Stored data entries
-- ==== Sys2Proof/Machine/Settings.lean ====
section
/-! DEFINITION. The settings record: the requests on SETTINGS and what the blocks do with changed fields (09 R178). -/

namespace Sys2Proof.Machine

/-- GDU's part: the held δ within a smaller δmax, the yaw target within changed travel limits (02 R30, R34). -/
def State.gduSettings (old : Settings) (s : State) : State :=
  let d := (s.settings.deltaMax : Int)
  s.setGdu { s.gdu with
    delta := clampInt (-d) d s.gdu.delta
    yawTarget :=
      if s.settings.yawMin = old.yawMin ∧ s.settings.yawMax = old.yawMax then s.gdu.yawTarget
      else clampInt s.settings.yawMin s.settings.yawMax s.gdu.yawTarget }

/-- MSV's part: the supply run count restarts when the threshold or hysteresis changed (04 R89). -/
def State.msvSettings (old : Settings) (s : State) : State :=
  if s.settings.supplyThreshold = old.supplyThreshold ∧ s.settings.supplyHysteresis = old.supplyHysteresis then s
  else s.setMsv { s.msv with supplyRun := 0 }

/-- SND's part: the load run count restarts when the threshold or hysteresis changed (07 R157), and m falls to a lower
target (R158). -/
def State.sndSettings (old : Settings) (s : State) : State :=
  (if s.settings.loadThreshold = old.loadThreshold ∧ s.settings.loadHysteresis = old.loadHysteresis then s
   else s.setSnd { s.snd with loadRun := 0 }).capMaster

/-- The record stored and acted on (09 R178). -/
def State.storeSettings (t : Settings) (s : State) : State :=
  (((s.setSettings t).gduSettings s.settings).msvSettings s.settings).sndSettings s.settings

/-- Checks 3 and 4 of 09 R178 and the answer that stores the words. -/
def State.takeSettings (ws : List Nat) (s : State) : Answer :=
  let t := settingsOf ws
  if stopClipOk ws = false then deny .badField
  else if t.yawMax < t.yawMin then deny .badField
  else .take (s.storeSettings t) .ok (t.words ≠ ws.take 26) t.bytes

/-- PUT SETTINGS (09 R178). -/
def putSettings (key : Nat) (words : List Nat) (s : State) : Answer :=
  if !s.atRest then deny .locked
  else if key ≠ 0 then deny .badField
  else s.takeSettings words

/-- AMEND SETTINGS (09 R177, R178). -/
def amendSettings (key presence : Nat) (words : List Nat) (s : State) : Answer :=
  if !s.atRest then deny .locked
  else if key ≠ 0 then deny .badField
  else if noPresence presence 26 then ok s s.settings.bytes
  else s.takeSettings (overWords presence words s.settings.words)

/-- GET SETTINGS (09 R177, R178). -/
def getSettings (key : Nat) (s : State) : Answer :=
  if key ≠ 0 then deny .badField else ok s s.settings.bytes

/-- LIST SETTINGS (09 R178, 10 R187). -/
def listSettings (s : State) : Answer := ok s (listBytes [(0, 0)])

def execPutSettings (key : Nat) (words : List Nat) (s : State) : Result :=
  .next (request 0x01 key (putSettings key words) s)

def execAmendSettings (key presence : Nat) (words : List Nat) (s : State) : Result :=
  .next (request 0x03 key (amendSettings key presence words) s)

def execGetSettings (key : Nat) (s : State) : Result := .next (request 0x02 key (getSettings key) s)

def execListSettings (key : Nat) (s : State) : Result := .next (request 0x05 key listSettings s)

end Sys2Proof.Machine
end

Task to carry out: All of the data must be returned exactly.

Task result:
-- ==== Sys2Proof/Machine/Settings.lean ====
section
/-! DEFINITION. The settings record: the requests on SETTINGS and what the blocks do with changed fields (09 R178). -/

namespace Sys2Proof.Machine

/-- GDU's part: the held δ within a smaller δmax, the yaw target within changed travel limits (02 R30, R34). -/
def State.gduSettings (old : Settings) (s : State) : State :=
  let d := (s.settings.deltaMax : Int)
  s.setGdu { s.gdu with
    delta := clampInt (-d) d s.gdu.delta
    yawTarget :=
      if s.settings.yawMin = old.yawMin ∧ s.settings.yawMax = old.yawMax then s.gdu.yawTarget
      else clampInt s.settings.yawMin s.settings.yawMax s.gdu.yawTarget }

/-- MSV's part: the supply run count restarts when the threshold or hysteresis changed (04 R89). -/
def State.msvSettings (old : Settings) (s : State) : State :=
  if s.settings.supplyThreshold = old.supplyThreshold ∧ s.settings.supplyHysteresis = old.supplyHysteresis then s
  else s.setMsv { s.msv with supplyRun := 0 }

/-- SND's part: the load run count restarts when the threshold or hysteresis changed (07 R157), and m falls to a lower
target (R158). -/
def State.sndSettings (old : Settings) (s : State) : State :=
  (if s.settings.loadThreshold = old.loadThreshold ∧ s.settings.loadHysteresis = old.loadHysteresis then s
   else s.setSnd { s.snd with loadRun := 0 }).capMaster

/-- The record stored and acted on (09 R178). -/
def State.storeSettings (t : Settings) (s : State) : State :=
  (((s.setSettings t).gduSettings s.settings).msvSettings s.settings).sndSettings s.settings

/-- Checks 3 and 4 of 09 R178 and the answer that stores the words. -/
def State.takeSettings (ws : List Nat) (s : State) : Answer :=
  let t := settingsOf ws
  if stopClipOk ws = false then deny .badField
  else if t.yawMax < t.yawMin then deny .badField
  else .take (s.storeSettings t) .ok (t.words ≠ ws.take 26) t.bytes

/-- PUT SETTINGS (09 R178). -/
def putSettings (key : Nat) (words : List Nat) (s : State) : Answer :=
  if !s.atRest then deny .locked
  else if key ≠ 0 then deny .badField
  else s.takeSettings words

/-- AMEND SETTINGS (09 R177, R178). -/
def amendSettings (key presence : Nat) (words : List Nat) (s : State) : Answer :=
  if !s.atRest then deny .locked
  else if key ≠ 0 then deny .badField
  else if noPresence presence 26 then ok s s.settings.bytes
  else s.takeSettings (overWords presence words s.settings.words)

/-- GET SETTINGS (09 R177, R178). -/
def getSettings (key : Nat) (s : State) : Answer :=
  if key ≠ 0 then deny .badField else ok s s.settings.bytes

/-- LIST SETTINGS (09 R178, 10 R187). -/
def listSettings (s : State) : Answer := ok s (listBytes [(0, 0)])

def execPutSettings (key : Nat) (words : List Nat) (s : State) : Result :=
  .next (request 0x01 key (putSettings key words) s)

def execAmendSettings (key presence : Nat) (words : List Nat) (s : State) : Result :=
  .next (request 0x03 key (amendSettings key presence words) s)

def execGetSettings (key : Nat) (s : State) : Result := .next (request 0x02 key (getSettings key) s)

def execListSettings (key : Nat) (s : State) : Result := .next (request 0x05 key listSettings s)

end Sys2Proof.Machine
end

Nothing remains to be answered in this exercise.